PROVIDED DATA:

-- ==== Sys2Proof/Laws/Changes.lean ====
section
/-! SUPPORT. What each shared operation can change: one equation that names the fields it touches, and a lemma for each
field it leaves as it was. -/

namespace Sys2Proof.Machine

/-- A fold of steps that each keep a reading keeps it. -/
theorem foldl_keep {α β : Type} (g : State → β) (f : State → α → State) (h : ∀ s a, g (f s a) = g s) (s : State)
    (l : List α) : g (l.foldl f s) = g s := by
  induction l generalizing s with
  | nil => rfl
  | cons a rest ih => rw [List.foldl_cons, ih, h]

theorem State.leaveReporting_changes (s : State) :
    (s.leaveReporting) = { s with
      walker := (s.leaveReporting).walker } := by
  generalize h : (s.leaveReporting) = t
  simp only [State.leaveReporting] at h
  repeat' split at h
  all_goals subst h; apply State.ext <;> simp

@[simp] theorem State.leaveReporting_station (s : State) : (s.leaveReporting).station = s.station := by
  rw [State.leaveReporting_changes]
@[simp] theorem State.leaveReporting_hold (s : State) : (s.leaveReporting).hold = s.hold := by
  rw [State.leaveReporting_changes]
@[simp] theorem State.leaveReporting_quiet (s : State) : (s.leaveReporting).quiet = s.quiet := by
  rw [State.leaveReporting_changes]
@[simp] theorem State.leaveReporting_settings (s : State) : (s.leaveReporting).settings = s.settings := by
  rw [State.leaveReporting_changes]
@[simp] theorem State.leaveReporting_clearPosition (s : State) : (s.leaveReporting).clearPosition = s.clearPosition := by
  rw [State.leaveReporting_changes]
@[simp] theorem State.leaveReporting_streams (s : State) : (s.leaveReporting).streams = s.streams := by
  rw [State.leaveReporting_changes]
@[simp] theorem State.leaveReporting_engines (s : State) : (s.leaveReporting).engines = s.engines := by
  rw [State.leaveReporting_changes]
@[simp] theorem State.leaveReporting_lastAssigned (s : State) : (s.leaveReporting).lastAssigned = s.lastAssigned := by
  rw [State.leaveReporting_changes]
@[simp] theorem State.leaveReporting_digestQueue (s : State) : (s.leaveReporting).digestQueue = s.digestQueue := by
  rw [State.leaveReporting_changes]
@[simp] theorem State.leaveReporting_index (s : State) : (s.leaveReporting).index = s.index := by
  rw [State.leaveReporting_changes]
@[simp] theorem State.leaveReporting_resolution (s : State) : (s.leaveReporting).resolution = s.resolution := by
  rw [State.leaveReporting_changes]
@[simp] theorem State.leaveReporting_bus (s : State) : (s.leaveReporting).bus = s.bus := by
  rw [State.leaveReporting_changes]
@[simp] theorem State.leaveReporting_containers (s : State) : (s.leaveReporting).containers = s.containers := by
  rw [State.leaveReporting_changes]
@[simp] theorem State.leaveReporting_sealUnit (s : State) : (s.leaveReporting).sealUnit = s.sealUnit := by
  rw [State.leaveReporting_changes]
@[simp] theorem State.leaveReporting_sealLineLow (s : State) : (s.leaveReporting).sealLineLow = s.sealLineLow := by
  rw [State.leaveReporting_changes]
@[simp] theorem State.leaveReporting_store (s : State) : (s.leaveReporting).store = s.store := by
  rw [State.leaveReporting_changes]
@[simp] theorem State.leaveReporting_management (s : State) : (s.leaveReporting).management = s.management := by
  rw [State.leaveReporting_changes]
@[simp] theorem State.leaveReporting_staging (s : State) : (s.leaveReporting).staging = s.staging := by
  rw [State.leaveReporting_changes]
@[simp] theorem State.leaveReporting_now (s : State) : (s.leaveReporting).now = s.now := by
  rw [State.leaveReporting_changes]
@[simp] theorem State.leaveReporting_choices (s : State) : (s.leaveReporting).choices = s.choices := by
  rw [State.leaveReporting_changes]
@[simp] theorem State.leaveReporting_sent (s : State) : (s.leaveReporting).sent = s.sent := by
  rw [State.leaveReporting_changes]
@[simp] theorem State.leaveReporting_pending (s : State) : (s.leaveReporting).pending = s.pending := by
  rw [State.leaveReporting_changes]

THE TASK: Please output every record, keeping each line exact.

EXERCISE SOLUTION:
-- ==== Sys2Proof/Laws/Changes.lean ====
section
/-! SUPPORT. What each shared operation can change: one equation that names the fields it touches, and a lemma for each
field it leaves as it was. -/

namespace Sys2Proof.Machine

/-- A fold of steps that each keep a reading keeps it. -/
theorem foldl_keep {α β : Type} (g : State → β) (f : State → α → State) (h : ∀ s a, g (f s a) = g s) (s : State)
    (l : List α) : g (l.foldl f s) = g s := by
  induction l generalizing s with
  | nil => rfl
  | cons a rest ih => rw [List.foldl_cons, ih, h]

theorem State.leaveReporting_changes (s : State) :
    (s.leaveReporting) = { s with
      walker := (s.leaveReporting).walker } := by
  generalize h : (s.leaveReporting) = t
  simp only [State.leaveReporting] at h
  repeat' split at h
  all_goals subst h; apply State.ext <;> simp

@[simp] theorem State.leaveReporting_station (s : State) : (s.leaveReporting).station = s.station := by
  rw [State.leaveReporting_changes]
@[simp] theorem State.leaveReporting_hold (s : State) : (s.leaveReporting).hold = s.hold := by
  rw [State.leaveReporting_changes]
@[simp] theorem State.leaveReporting_quiet (s : State) : (s.leaveReporting).quiet = s.quiet := by
  rw [State.leaveReporting_changes]
@[simp] theorem State.leaveReporting_settings (s : State) : (s.leaveReporting).settings = s.settings := by
  rw [State.leaveReporting_changes]
@[simp] theorem State.leaveReporting_clearPosition (s : State) : (s.leaveReporting).clearPosition = s.clearPosition := by
  rw [State.leaveReporting_changes]
@[simp] theorem State.leaveReporting_streams (s : State) : (s.leaveReporting).streams = s.streams := by
  rw [State.leaveReporting_changes]
@[simp] theorem State.leaveReporting_engines (s : State) : (s.leaveReporting).engines = s.engines := by
  rw [State.leaveReporting_changes]
@[simp] theorem State.leaveReporting_lastAssigned (s : State) : (s.leaveReporting).lastAssigned = s.lastAssigned := by
  rw [State.leaveReporting_changes]
@[simp] theorem State.leaveReporting_digestQueue (s : State) : (s.leaveReporting).digestQueue = s.digestQueue := by
  rw [State.leaveReporting_changes]
@[simp] theorem State.leaveReporting_index (s : State) : (s.leaveReporting).index = s.index := by
  rw [State.leaveReporting_changes]
@[simp] theorem State.leaveReporting_resolution (s : State) : (s.leaveReporting).resolution = s.resolution := by
  rw [State.leaveReporting_changes]
@[simp] theorem State.leaveReporting_bus (s : State) : (s.leaveReporting).bus = s.bus := by
  rw [State.leaveReporting_changes]
@[simp] theorem State.leaveReporting_containers (s : State) : (s.leaveReporting).containers = s.containers := by
  rw [State.leaveReporting_changes]
@[simp] theorem State.leaveReporting_sealUnit (s : State) : (s.leaveReporting).sealUnit = s.sealUnit := by
  rw [State.leaveReporting_changes]
@[simp] theorem State.leaveReporting_sealLineLow (s : State) : (s.leaveReporting).sealLineLow = s.sealLineLow := by
  rw [State.leaveReporting_changes]
@[simp] theorem State.leaveReporting_store (s : State) : (s.leaveReporting).store = s.store := by
  rw [State.leaveReporting_changes]
@[simp] theorem State.leaveReporting_management (s : State) : (s.leaveReporting).management = s.management := by
  rw [State.leaveReporting_changes]
@[simp] theorem State.leaveReporting_staging (s : State) : (s.leaveReporting).staging = s.staging := by
  rw [State.leaveReporting_changes]
@[simp] theorem State.leaveReporting_now (s : State) : (s.leaveReporting).now = s.now := by
  rw [State.leaveReporting_changes]
@[simp] theorem State.leaveReporting_choices (s : State) : (s.leaveReporting).choices = s.choices := by
  rw [State.leaveReporting_changes]
@[simp] theorem State.leaveReporting_sent (s : State) : (s.leaveReporting).sent = s.sent := by
  rw [State.leaveReporting_changes]
@[simp] theorem State.leaveReporting_pending (s : State) : (s.leaveReporting).pending = s.pending := by
  rw [State.leaveReporting_changes]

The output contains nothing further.